Saved data entries
- Opening Delimiter -
/-! ### REGION_ATTACH (R337, R338) -/

/-- What the home says to an attach: code, generation, bytes. -/
def PRegion.attachCode (r : PRegion) (ctx : Nat) (mgmt : Bool) : Nat :=
  if ctx != r.owner && !mgmt && !bitAt r.readers ctx then 2 else if r.gen = 0 then 3 else 0
/-- An attach completes from the home's answer. -/
def State.finishAttach (s : State) (c : Cmd) (window : Option Nat) (code gen bytes : Nat) : State :=
  let rid := Desc.handle c.desc
  match code with
  | 0 =>
    let l := s.pool.attached.filter fun a => !(a.ctx = c.ctx && a.region = rid)
    let s := s.setPool { s.pool with attached := l ++ [⟨c.ctx, rid, gen, bytes, window⟩] }
    (s.bump .POOL_CNT_COUNT 2 0 1).finish c.id .ok 0 (gen + (bytes + 1023) / 1024 * 2 ^ 32) (window.getD 0xFFFFFFFF)
  | 2 => s.finish c.id .authFail 3
  | 3 => s.finish c.id .reservedNonzero 8 0 1
  | _ => s.finish c.id .badHandle

/-- ATTACH. -/
def regionAttach (c : Cmd) (s : State) : State :=
  let rid := Desc.handle c.desc
  match s.regionRefuse c rid false with
  | some r => s.finish c.id r.1 r.2
  | none =>
    let mgmt := s.on .HTI_CTX_MGMT c.ctx
    if rHome rid = s.myId then
      match s.regionHere rid with
      | none => s.finish c.id .badHandle
      | some r =>
        let code := r.attachCode c.ctx mgmt
        let s := if code = 0 then s.takeHold r s.myId c.ctx else s
        s.finishAttach c none code r.gen (r.genBytes r.gen)
    else match s.windowTo (rHome rid) with
      | none => s.finish c.id .reservedNonzero 8 0 2
      | some _ => s.send (rHome rid) 4 .holdTake rid 0 c.id s.myId [c.ctx, c.ctx, b2n mgmt]
def execRegionAttachAttach (k : Nat) (s : State) : Host.Outcome State Fault Refusal :=
  .next (s.begin k 0x52 (opOf 8 8 0) anyCmd anyCmd regionAttach)

/-- DETACH: the context's hold ends; with no hold it completes with OK. -/
def regionDetach (c : Cmd) (s : State) : State :=
  let rid := Desc.handle c.desc
  match s.regionRefuse c rid false with
  | some r => s.finish c.id r.1 r.2
  | none => (s.detachAll fun a => a.ctx = c.ctx && a.region = rid).finish c.id .ok
def execRegionAttachDetach (k : Nat) (s : State) : Host.Outcome State Fault Refusal :=
  .next (s.begin k 0x52 (opOf 8 8 1) anyCmd anyCmd regionDetach)

/-- REGION_HOLD_MESSAGE_RECEIVED (R333, R337, R339): at the home a hold taken or released, or a forwarded DESTROY; at the
asking Flewick the home's answer to the command `token`. -/
def holdMessage (src token rid : Nat) (msg : HoldMsg) (s : State) : State :=
  match msg with
  | .take holder ctx mgmt gen =>
    match s.regionHere rid with
    | none => s.send src 4 .holdAnswer rid 0 token 0 [1, 0, 0]
    | some r =>
      match gen with
      | some g => s.addHold r src holder g
      | none =>
      let code := r.attachCode ctx mgmt
      let s := if code = 0 then s.takeHold r src holder else s
      s.send src 4 .holdAnswer rid 0 token 0 [code, r.gen, r.genBytes r.gen]
  | .release holder =>
    match s.regionHere rid with
    | some r => s.dropHold r src holder
    | none => s
  | .destroy =>
    match s.regionHere rid with
    | none => s.send src 4 .regionAnswer rid 0 token 0 [1, 0]
    | some r => let a := s.destroyRegion r; a.1.send src 4 .regionAnswer rid 0 token 0 [a.2.1, a.2.2]
  | .answer code value bytes =>
    match s.cmd token with
    | some c =>
      if c.phase != .running || Desc.handle c.desc != rid then s
      else if c.op = 0x52 then s.finishAttach c (s.windowTo (rHome rid)) code value bytes
      else if c.op = 0x50 then s.finishDestroy c.id code value
      else s
    | none => s
def execRegionHoldMessageReceived (src token region : Nat) (msg : HoldMsg) (s : State) :
    Host.Outcome State Fault Refusal := .next (holdMessage src token region msg s)

/-- POOL_CNT_CLR (R29). -/
def execPoolCntClr (value : Nat) (s : State) : Host.Outcome State Fault Refusal :=
  .next (s.hostWrite .POOL fun s => if bitAt value 0 then s.zeroAll .POOL_CNT_COUNT else s)

end Sys2Proof.Machine
end

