/-! ### LEFT, expulsion, the end of an evacuation (R360, R365 steps 5 and 6) -/

/-- Every session descriptor is dropped. -/
def State.dropAll (s : State) : State :=
  s.ses.tab.foldl (fun s (p : Nat × Session) =>
    let h := p.2.handle
    let s := ((s.freeStream h).endUsers h .badHandle 0).ackUpTo h (2 ^ 64)
    let s : State := match p.2.xfer with
      | some t => if t.sender then s.shipDone p.2 t .badHandle 0 p.2.epoch p.2.owner 0 0 0 else s
      | none => s
    (s.freeSess h).flushGone) s
/-- The map is gone: no member, no entry, no partner. -/
def State.forgetMap (s : State) : State :=
  let n := s.fab.inherit.length
  let s := s.setFab { s.fab with
    members := [], inherit := [], beats := [], change := none, todo := [], acked := none, isolated := false, gone := true }
  ((s.showInherit n).setPartner s.myId none).wr .RING_STS_IS_LEADER 0 0 0
/-- Every bypass closes, and the EVACUATE commands complete. -/
def State.evacFinish (s : State) : State :=
  match s.fab.evac with
  | none => s
  | some e =>
    let s := s.closeAll.forgetMap
    let s := s.setFab { s.fab with evac := none }
    let s := ((s.wr .RING_EVAC_STS_STEP 0 0 6).wr .RING_STS_MEMBER 0 0 3).wr .RING_LED_SERVICE 0 0 3
    let s := if e.left = 0 then s else s.wr .RING_LED_FAULT 0 0 1
    let s := e.cmd.foldl (fun s k => s.finish k (if e.left = 0 then .ok else .partialDone) 0 e.shipped e.spools e.left) s
    s.mgmtEvent 0x12 (packBytes [(0, e.shipped), (4, e.spools), (8, e.left)])
/-- Every present neighbour of every open pair has answered. -/
def State.allAnswered (s : State) : Bool := (List.range 4).all fun k => s.bypass k != 2 || s.allPaused k
/-- An evacuation in step 5 whose neighbours have answered ends. -/
def State.checkClosing (s : State) : State :=
  match s.fab.evac with
  | some e => if e.closing.isSome && s.allAnswered then s.evacFinish else s
  | none => s
/-- LEFT of this Flewick is committed: sessions still owned count, the descriptors go, PAUSE goes to the neighbours. -/
def State.leftNow (s : State) : State :=
  let n := s.toEvacuate.length
  let s := s.dropAll
  let s := (s.setFab { s.fab with gone := true, paused := [] }).wr .RING_STS_MEMBER 0 0 3
  let s := (s.updEvac fun e => { e with left := n, closing := some s.now }).showEvac 5
  let s := (List.range 4).foldl (fun s k =>
    if s.bypass k != 2 then s
    else [(pairPorts k).1, (pairPorts k).2].foldl (fun s p =>
      if s.present? p then s.sendRaw (s.beside p) 0 .pause 0 0 k p [] else s) s) s
  s.checkClosing

/-- One edit of the map. -/
def State.applyEdit (s : State) (e : MapEdit) : State :=
  match e with
  | .joined id boot links => s.addMember id boot links
  | .leaving id =>
    if s.rd .RING_MAP_STATE id != 1 then s
    else
      let s := (s.wr .RING_MAP_STATE id 0 2).showMember
      if id = s.myId then s.leavingNow else s.retarget id
  | .left id => if s.isMember id then s.dropMember id 3 else s
  | .lost id => if s.isMember id && id != s.myId then s.dropMember id 4 else s
  | .leader id => s.setLeader id
/-- The IDs that edits remove, and those that they add. -/
def editsDrop (l : List MapEdit) : List Nat := l.filterMap fun e => match e with | .left id => some id | .lost id => some id | _ => none
def editsJoin (l : List MapEdit) : List Nat := l.filterMap fun e => match e with | .joined id _ _ => some id | _ => none

/-- A commit of edits at every member: a leader that was removed is followed by the lowest JOINED member (R356). -/
def State.applyEdits (s : State) (epoch : Nat) (l : List MapEdit) : State :=
  let s := (s.wr .RING_MAP_EPOCH_EPOCH 0 0 epoch).bump .RING_CNT_COUNT 9 0 1
  let me := s.isMember s.myId
  let s := l.foldl State.applyEdit s
  let s := if s.isMember s.leader then s.setLeader s.leader
    else s.setLeader ((cyclicAfter 1024 s.joinedIds).headD 0)
  let s := s.setFab { s.fab with beat := s.now }
  let s := if s.leads then s.setFab { s.fab with beats := s.fab.members.foldl (fun m n => Map.put m n s.now) s.fab.beats } else s
  let s := s.showMember.dropGone.reroute
  if me && !s.isMember s.myId then s.leftNow else s

/-! ### Messages -/

/-- Codes of the model's map messages. -/
def MapEdit.words : MapEdit → List Nat
  | .joined id boot links => [1, id, boot + 64 * links]
  | .leaving id => [2, id, 0]
  | .left id => [3, id, 0]
  | .lost id => [4, id, 0]
  | .leader id => [5, id, 0]
def State.mapWords (s : State) : List Nat :=
  let ids := (List.range 1024).filter fun n => s.rd .RING_MAP_STATE n != 0
  ids.flatMap fun n => [n, s.rd .RING_MAP_STATE n + 8 * s.rd .RING_MAP_BOOTGEN n, s.rd .RING_MAP_LINKS n, match s.partnerOf n with | some p => p + 1 | none => 0]
/-- The whole map goes to a Flewick that joins or lags, over the links. -/
def State.sendWhole (s : State) (dst : Nat) : State :=
  s.sendLink dst .mapCommit (s.rd .RING_MAP_EPOCH_EPOCH) s.leader s.fab.inherit.length
    (s.mapWords ++ s.fab.inherit.flatMap fun (e : Nat × Nat × Nat) => [e.1, e.2.1, e.2.2])

/-- A HEARTBEAT to the leader: boot generation, port bits, and whether this Flewick wants LEAVING (1) or LEFT (2) committed
(log 130). -/
def State.evacWant (s : State) : Nat := match s.fab.evac with | some e => if e.asked then 2 else if e.committed then 0 else 1 | none => 0
def State.sendBeat (s : State) : State :=
  s.send s.leader 0 .heartbeat 0 (s.rd .RING_MAP_EPOCH_EPOCH) s.bootgen s.linkBits [s.evacWant]

/-! ### Changes (R356, R357) -/

/-- The members that a change needs: those JOINED that its new map keeps. -/
def State.needed (s : State) (l : List MapEdit) : List Nat := s.joinedIds.filter fun n => !(editsDrop l).contains n
/-- Send a proposal to those that have not acknowledged it. -/
def State.sendChange (s : State) (c : Change) : State :=
  let dsts := if c.form then editsJoin c.edits else s.fab.members.filter fun n => !(editsDrop c.edits).contains n
  (dsts.filter fun n => n != s.myId && !c.acks.contains n).foldl (fun s (n : Nat) =>
    s.sendMap n (if c.candidate then .leaderPropose else .mapChange) (s.rd .RING_MAP_EPOCH_EPOCH + 1) s.myId 0 (c.edits.flatMap MapEdit.words)) s

/-- The change under way commits once its majority has acknowledged: the edits it commits, or none. -/
def State.ripeEdits (s : State) (c : Change) : Option (List MapEdit) :=
  let j := s.joinedIds
  if c.form then (if s.rd .RING_MAP_CFG_EXPECT < 2 * c.acks.length then some c.edits else none)
  else if c.candidate then
    let ok := j.filter fun n => c.acks.contains n
    let low := j.filter fun n => decide (n < s.myId) && !c.acks.contains n
    if j.length < 2 * ok.length && (low.isEmpty || decide (c.at_ + 100000 * s.rd .RING_MAP_CFG_HB_MS ≤ s.now)) then
      some (low.map MapEdit.lost ++ [.leader s.myId])
    else none
  else
    let n := s.needed c.edits
    if n.all (fun m => c.acks.contains m) && j.length < 2 * n.length then some c.edits else none
/-- Start a change: it goes to the members, and waits for them. -/
def State.startChange (s : State) (l : List MapEdit) (form candidate : Bool) : State :=
  let c : Change := ⟨l, [s.myId], s.now, form, candidate⟩
  (s.setFab { s.fab with change := some c }).sendChange c
/-- Commit the change under way and, if it is ripe, those that wait behind it. -/
def State.checkChange (s : State) : Nat → State
  | 0 => s
  | fuel + 1 =>
    match s.fab.change with
    | none => s
    | some c =>
      match s.ripeEdits c with
      | none => s
      | some l =>
        let epoch := s.rd .RING_MAP_EPOCH_EPOCH + 1
        let old := s.fab.members.filter fun n => n != s.myId
        let gone := l.filterMap fun e => match e with | .lost id => some id | _ => none
        let s := s.setFab { s.fab with change := none, isolated := false }
        let s := (old.filter fun n => !gone.contains n).foldl (fun s (n : Nat) => s.sendMap n .mapCommit epoch s.myId 0 (l.flatMap MapEdit.words)) s
        let s := s.applyEdits epoch (if c.form then l ++ [.leader s.myId] else l)
        let s := ((editsJoin l).filter fun n => n != s.myId).foldl (fun s (n : Nat) => s.sendWhole n) s
        let s := if c.form then s.helloAll else s
        match s.fab.todo with
        | [] => s
        | e :: t =>
          let s := s.setFab { s.fab with todo := t }
          if s.leads then State.checkChange (s.startChange [e] false false) fuel else s.setFab { s.fab with todo := [] }
/-- The leader asks for an edit: alone, behind the change under way, or as part of it where it takes a member off that would
have to acknowledge it (log 129). -/
def State.askChange (s : State) (e : MapEdit) : State :=
  let s : State := match s.fab.change with
    | none => s.startChange [e] false false
    | some c =>
      if c.edits.contains e || s.fab.todo.contains e then s
      else if !(editsDrop [e]).isEmpty && !c.form && !c.candidate then s.startChange (c.edits ++ [e]) false false
      else s.setFab { s.fab with todo := s.fab.todo ++ [e] }
  s.checkChange (s.fab.todo.length + 1)

end Sys2Proof.Machine
end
- Closing Delimiter -
## About this exercise:
Find the lines above with the word "mapWords". Copy them out.

## Expected answer:
def State.mapWords (s : State) : List Nat :=
    (s.mapWords ++ s.fab.inherit.flatMap fun (e : Nat × Nat × Nat) => [e.1, e.2.1, e.2.2])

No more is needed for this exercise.